Start of Data for the task

-- ==== Sys2Proof/Laws/Effects.lean ====
section
/-! SUPPORT. Inversion: everything a command, a phase and a whole step can do, as one relation each, and the induction
that an invariant is kept, packaged once. -/

namespace Sys2Proof.Machine

/-! ### `tick`, `afterWord` and a taken fault, field by field -/

@[simp] theorem tick_period (s : State) : (tick s).period = s.period := by
  unfold tick; split <;> [skip; rfl]; split <;> [skip; rfl]; split <;> rfl
@[simp] theorem tick_compare (s : State) : (tick s).compare = s.compare := by
  unfold tick; split <;> [skip; rfl]; split <;> [skip; rfl]; split <;> rfl
@[simp] theorem tick_cen (s : State) : (tick s).cen = s.cen := by
  unfold tick; split <;> [skip; rfl]; split <;> [skip; rfl]; split <;> rfl
@[simp] theorem tick_ie (s : State) : (tick s).ie = s.ie := by
  unfold tick; split <;> [skip; rfl]; split <;> [skip; rfl]; split <;> rfl
@[simp] theorem tick_stop (s : State) : (tick s).stop = s.stop := by
  unfold tick; split <;> [skip; rfl]; split <;> [skip; rfl]; split <;> rfl
@[simp] theorem tick_dirl (s : State) : (tick s).dirl = s.dirl := by
  unfold tick; split <;> [skip; rfl]; split <;> [skip; rfl]; split <;> rfl
@[simp] theorem tick_freq (s : State) : (tick s).freq = s.freq := by
  unfold tick; split <;> [skip; rfl]; split <;> [skip; rfl]; split <;> rfl
@[simp] theorem tick_duty (s : State) : (tick s).duty = s.duty := by
  unfold tick; split <;> [skip; rfl]; split <;> [skip; rfl]; split <;> rfl
@[simp] theorem tick_dir (s : State) : (tick s).dir = s.dir := by
  unfold tick; split <;> [skip; rfl]; split <;> [skip; rfl]; split <;> rfl
@[simp] theorem tick_run (s : State) : (tick s).run = s.run := by
  unfold tick; split <;> [skip; rfl]; split <;> [skip; rfl]; split <;> rfl
@[simp] theorem tick_ph (s : State) : (tick s).ph = s.ph := by
  unfold tick; split <;> [skip; rfl]; split <;> [skip; rfl]; split <;> rfl
@[simp] theorem tick_resp (s : State) : (tick s).resp = s.resp := by
  unfold tick; split <;> [skip; rfl]; split <;> [skip; rfl]; split <;> rfl
@[simp] theorem tick_fault (s : State) : (tick s).fault = s.fault := by
  unfold tick; split <;> [skip; rfl]; split <;> [skip; rfl]; split <;> rfl
@[simp] theorem tick_finfo (s : State) : (tick s).finfo = s.finfo := by
  unfold tick; split <;> [skip; rfl]; split <;> [skip; rfl]; split <;> rfl
@[simp] theorem tick_trace (s : State) : (tick s).trace = s.trace := by
  unfold tick; split <;> [skip; rfl]; split <;> [skip; rfl]; split <;> rfl
@[simp] theorem tick_obslog (s : State) : (tick s).obslog = s.obslog := by
  unfold tick; split <;> [skip; rfl]; split <;> [skip; rfl]; split <;> rfl
@[simp] theorem tick_mode (s : State) : (tick s).mode = s.mode := by
  unfold tick; split <;> [skip; rfl]; split <;> [skip; rfl]; split <;> rfl
@[simp] theorem tick_prog (s : State) : (tick s).prog = s.prog := by
  unfold tick; split <;> [skip; rfl]; split <;> [skip; rfl]; split <;> rfl
@[simp] theorem tick_hidx (s : State) : (tick s).hidx = s.hidx := by
  unfold tick; split <;> [skip; rfl]; split <;> [skip; rfl]; split <;> rfl
@[simp] theorem tick_cfg (s : State) : (tick s).cfg = s.cfg := by
  unfold tick; split <;> [skip; rfl]; split <;> [skip; rfl]; split <;> rfl
@[simp] theorem tick_sched (s : State) : (tick s).sched = s.sched := by
  unfold tick; split <;> [skip; rfl]; split <;> [skip; rfl]; split <;> rfl
@[simp] theorem tick_turn (s : State) : (tick s).turn = s.turn := by
  unfold tick; split <;> [skip; rfl]; split <;> [skip; rfl]; split <;> rfl

theorem afterWord_cases (t : State) : afterWord t = t ∨ afterWord t = t.nextWord := by
  unfold afterWord
  split
  · exact .inr rfl
  · exact .inl rfl

theorem takeFault_records {s : State} (r : Raise) (h : s.fault = 0) :
    (takeFault s r).fault = r.code ∧ (takeFault s r).finfo = r.info := by
  cases hm : s.mode
  · rw [takeFault_controller r h hm]
    exact ⟨rfl, rfl⟩
  · rw [takeFault_harness r h hm]
    exact ⟨rfl, rfl⟩

theorem takeFault_ph_controller {s : State} (r : Raise) (h : s.mode = .controller) : (takeFault s r).ph = .halted := by
  simp [takeFault, h]

theorem takeFault_ph_harness {s : State} (r : Raise) (h : s.mode = .harness) : (takeFault s r).ph = s.ph := by
  simp only [takeFault, h]
  split <;> rfl

/-! ### Commands -/

/-- What a command that does not fault does (R94 to R98, R121 to R124). -/
inductive CommandEffect (s : State) : State → Prop where
  | initRunning (p c : Nat) : s.cen = true → p < 2 ^ s.cfg.counterWidth → c ≤ p →
      CommandEffect s { s with period := p, compare := c, ie := true, perA := activeAfter s.cfg p s.perA, cmpA := activeAfter s.cfg c s.cmpA }
  | initStopped (p c : Nat) : s.cen = false → p < 2 ^ s.cfg.counterWidth → c ≤ p →
      CommandEffect s { s with period := p, compare := c, ie := true, cen := true, cnt := 0, perA := p, cmpA := c }
  | setf (p : Nat) : p < 2 ^ s.cfg.counterWidth →
      CommandEffect s { s with period := p, perA := activeAfter s.cfg p s.perA, cmpA := activeAfter s.cfg s.compare s.cmpA }
  | setd (c : Nat) : c ≤ s.period →
      CommandEffect s { s with compare := c, perA := activeAfter s.cfg s.period s.perA, cmpA := activeAfter s.cfg c s.cmpA }
  | read (v : Word) : CommandEffect s (s.respond v)
  | stopLatch (b : Bool) : CommandEffect s (s.setStop b)
  | dirLatch : CommandEffect s (s.setDirl (!s.dirl))

/-- INIT's effect alone. -/
theorem init_effect {f : FreqWord} {d : DutyWord} {s t : State} (h : commandResult (.init f d) s = .ok t) :
    ∃ p c : Nat, p < 2 ^ s.cfg.counterWidth ∧ c ≤ p ∧
      ((s.cen = true ∧ t = { s with period := p, compare := c, ie := true, perA := activeAfter s.cfg p s.perA, cmpA := activeAfter s.cfg c s.cmpA }) ∨
       (s.cen = false ∧ t = { s with period := p, compare := c, ie := true, cen := true, cnt := 0, perA := p, cmpA := c })) := by
  rcases initResult_cases f d s with ⟨p, c, hp, hc, e⟩ | ⟨_, _, e⟩ <;> simp only [commandResult, e] at h <;> cases h
  refine ⟨p, c, (periodOf_ok hp).2.2.2, (compareOf_ok hc).2.2.2, ?_⟩
  cases hcn : s.cen
  · exact .inr ⟨rfl, by rw [installPair_stopped p c hcn]⟩
  · exact .inl ⟨rfl, by rw [installPair_running p c hcn, hcn]⟩

/-- Every command that does not fault has one of these effects. -/
theorem command_effect {i : Instr} {s t : State} (h : commandResult i s = .ok t) : CommandEffect s t := by
  cases i with
  | init f d =>
    obtain ⟨p, c, hw, hle, ⟨hc, e⟩ | ⟨hc, e⟩⟩ := init_effect h <;> rw [e]
    · exact .initRunning p c hc hw hle
    · exact .initStopped p c hc hw hle
  | setf f =>
    rcases setfResult_cases f s with ⟨p, hp, e⟩ | ⟨_, _, e⟩ <;> simp only [commandResult, e] at h <;> cases h
    rw [installPeriod_eq]
    exact .setf p (periodOf_ok hp).2.2.2
  | setd d =>
    rcases setdResult_cases d s with ⟨c, hc, e⟩ | ⟨_, _, e⟩ <;> simp only [commandResult, e] at h <;> cases h
    rw [installCompare_eq]
    exact .setd c (compareOf_ok hc).2.2.2
  | rdper => cases h; exact .read _
  | rdcmp => cases h; exact .read _
  | rdstop => cases h; exact .read _
  | clrstop => cases h; exact .stopLatch _
  | tglstop => cases h; exact .stopLatch _
  | tgldir => cases h; exact .dirLatch

/-- Everything `exec` can do. -/
theorem exec_inversion {i : Instr} {s t : State} (h : exec i s = .next t) :
    (s.fault ≠ 0 ∧ t = s) ∨ (s.fault = 0 ∧ commandResult i s = .ok t) ∨
    (s.fault = 0 ∧ ∃ e, commandResult i s = .error e ∧ t = takeFault s e) := by
  rw [exec_eq_perform] at h
  exact perform_cases h

/-! ### Phases -/

/-- What one CTRL step does on a block without a fault (R136 to R149). -/
inductive PhaseEffect (s : State) : State → Prop where
  | halted : s.ph = .halted → PhaseEffect s s
  | fault (r : Raise) : r.code ≠ 0 → r.code.toNat ≤ 7 → PhaseEffect s (takeFault s r)
  | boot (u : State) : s.ph = .boot →
      commandResult (baselineInit s.cfg) (((setBaseline s).setDir .forward).setRun .running) = .ok u →
      PhaseEffect s (u.goto .report)
  | report : s.ph = .report →
      PhaseEffect s (((s.respond (zextReg s.period)).emit [.lineCmp (zextReg s.compare),
        .linePer (zextReg s.period), .lineFreq s.freq, .lineDuty s.duty]).goto .sample)
  | sampleStopped : s.ph = .sample → s.stop = true →
      PhaseEffect s ((((s.respond 1).setRun .stopped).emit [.stStopped]).goto .cooldown)
  | sampleRunning : s.ph = .sample → s.stop = false →
      PhaseEffect s ((((s.respond 0).setRun .running).emit [.stRotating]).goto .wait)
  | cooldown : s.ph = .cooldown → PhaseEffect s ((s.waitFor .cooldown).goto .restart)
  | restart : s.ph = .restart →
      PhaseEffect s ((((s.setStop false).setRun .running).emit [.stStarted]).goto .wait)
  | wait : s.ph = .wait → PhaseEffect s ((s.waitFor .interval).goto .decide)
  | atCeiling : s.ph = .decide → s.cfg.fCeil ≤ s.freq → PhaseEffect s (s.goto .ceilStop)
  | raise (p : Nat) : s.ph = .decide → s.freq < s.cfg.fCeil → s.freq + s.cfg.fStep < 2 ^ s.cfg.freqWidth →
      p < 2 ^ s.cfg.counterWidth →
      commandResult (.setf (BitVec.ofNat 16 (s.freq + s.cfg.fStep))) s = .ok (installPeriod p s) →
      PhaseEffect s (((installPeriod p s).setFreq (s.freq + s.cfg.fStep)).goto .repairCheck)
  | repairCheck : s.ph = .repairCheck →
      PhaseEffect s ((s.respond (zextReg s.period)).goto
        (if compareExceeds (zextReg s.compare) (zextReg s.period) then .repairStep else .report))
  | repairStep (c : Nat) : s.ph = .repairStep → s.cfg.dStep ≤ s.duty → c ≤ s.period →
      commandResult (.setd (BitVec.ofNat 8 (s.duty - s.cfg.dStep))) s = .ok (installCompare c s) →
      PhaseEffect s
        (((installCompare c s).setDuty (s.duty - s.cfg.dStep)).goto .repairCheck)
  | ceilStop : s.ph = .ceilStop →
      PhaseEffect s ((((s.setStop (!s.stop)).setRun (if s.stop then .running else .stopped)).emit [.revStopped]).goto
        .ceilReset)
  | ceilReset (u : State) : s.ph = .ceilReset → commandResult (baselineInit s.cfg) s = .ok u →
      PhaseEffect s ((setBaseline u).goto .ceilDir)
  | ceilDir : s.ph = .ceilDir →
      PhaseEffect s ((((s.setDirl (!s.dirl)).setDir (flipDirection s.dir)).emit
        [.revDir (flipDirection s.dir)]).goto .settle)
  | settle : s.ph = .settle → PhaseEffect s ((s.waitFor .settle).goto .report)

End of Data for the task

Exercise prompt:
Say how many lines of the data above have the string "BitVec" in them, and write nothing besides that number.

Exercise response:
2